Imrich Bugár (, born 14 April 1955) is a Czechoslovak discus thrower. An ethnic Hungarian who represented Czechoslovakia and then the Czech Republic, his career highlights include an Olympic silver medal from 1980, a European Championship title from 1982 and a gold medal in the inaugural World Championships in 1983. His personal best throw of 71.26 metres puts him tenth in the all-time performers list.

Career
He was born in Ohrady near Dunajská Streda, Czechoslovakia, and represented the clubs Inter Bratislava and Dukla Prague. He was very successful in his early career with a bronze medal at the 1978 European Championships in Czechoslovakia, the silver medal at the 1980 Olympic Games, the third place at the 1981 World Cup, the gold medal at the 1982 European Championships and the gold medal at the 1983 World Championships. In 1982 he was awarded as the Sportsperson of the Year in Czechoslovakia.

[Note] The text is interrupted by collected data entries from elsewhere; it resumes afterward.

-- ==== Sys2Proof/Laws/State.lean ====
section
/-! SUPPORT. One lemma per field per update: what each named update of the state leaves of a field it does not write.
All are true by rfl, or by the cases of a kind. -/

namespace Sys2Proof.Machine

/-! ### clearError -/

@[simp] theorem clearError_cfg (s : State) : (clearError s).cfg = s.cfg := rfl
@[simp] theorem clearError_buf (s : State) : (clearError s).buf = s.buf := rfl
@[simp] theorem clearError_src (s : State) : (clearError s).src = s.src := rfl
@[simp] theorem clearError_dst (s : State) : (clearError s).dst = s.dst := rfl
@[simp] theorem clearError_blen (s : State) : (clearError s).blen = s.blen := rfl
@[simp] theorem clearError_rpos (s : State) : (clearError s).rpos = s.rpos := rfl
@[simp] theorem clearError_slen (s : State) : (clearError s).slen = s.slen := rfl
@[simp] theorem clearError_dlen (s : State) : (clearError s).dlen = s.dlen := rfl
@[simp] theorem clearError_val (s : State) : (clearError s).val = s.val := rfl
@[simp] theorem clearError_first (s : State) : (clearError s).first = s.first := rfl
@[simp] theorem clearError_count (s : State) : (clearError s).count = s.count := rfl
@[simp] theorem clearError_tag (s : State) : (clearError s).tag = s.tag := rfl
@[simp] theorem clearError_sumbits (s : State) : (clearError s).sumbits = s.sumbits := rfl
@[simp] theorem clearError_nzpairs (s : State) : (clearError s).nzpairs = s.nzpairs := rfl
@[simp] theorem clearError_repeats (s : State) : (clearError s).repeats = s.repeats := rfl
@[simp] theorem clearError_pairs (s : State) : (clearError s).pairs = s.pairs := rfl
@[simp] theorem clearError_statf (s : State) : (clearError s).statf = s.statf := rfl
@[simp] theorem clearError_fresh (s : State) : (clearError s).fresh = s.fresh := rfl
@[simp] theorem clearError_inputs (s : State) : (clearError s).inputs = s.inputs := rfl
@[simp] theorem clearError_readData (s : State) : (clearError s).readData = s.readData := rfl

/-! ### resetRegisters -/

@[simp] theorem resetRegisters_cfg (s : State) : (resetRegisters s).cfg = s.cfg := rfl
@[simp] theorem resetRegisters_buf (s : State) : (resetRegisters s).buf = s.buf := rfl
@[simp] theorem resetRegisters_src (s : State) : (resetRegisters s).src = s.src := rfl
@[simp] theorem resetRegisters_dst (s : State) : (resetRegisters s).dst = s.dst := rfl
@[simp] theorem resetRegisters_fresh (s : State) : (resetRegisters s).fresh = s.fresh := rfl
@[simp] theorem resetRegisters_inputs (s : State) : (resetRegisters s).inputs = s.inputs := rfl
@[simp] theorem resetRegisters_readData (s : State) : (resetRegisters s).readData = s.readData := rfl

He finished fourth at the 1986 Goodwill Games, eighth at the 1986 European Championships, seventh at the 1987 World Championships, twelfth at the 1988 Olympic Games, and seventh at the 1990 European Championships. He then competed at the 1991 and 1993 World Championships, the 1992 Olympic Games and the 1994 European Championships without reaching the final. He became Czechoslovak champion in 1978, 1979, 1980, 1981, 1982, 1983, 1984, 1985, 1986, 1988, 1990, 1991 and 1992, and Czech champion in 1993 and 1994. 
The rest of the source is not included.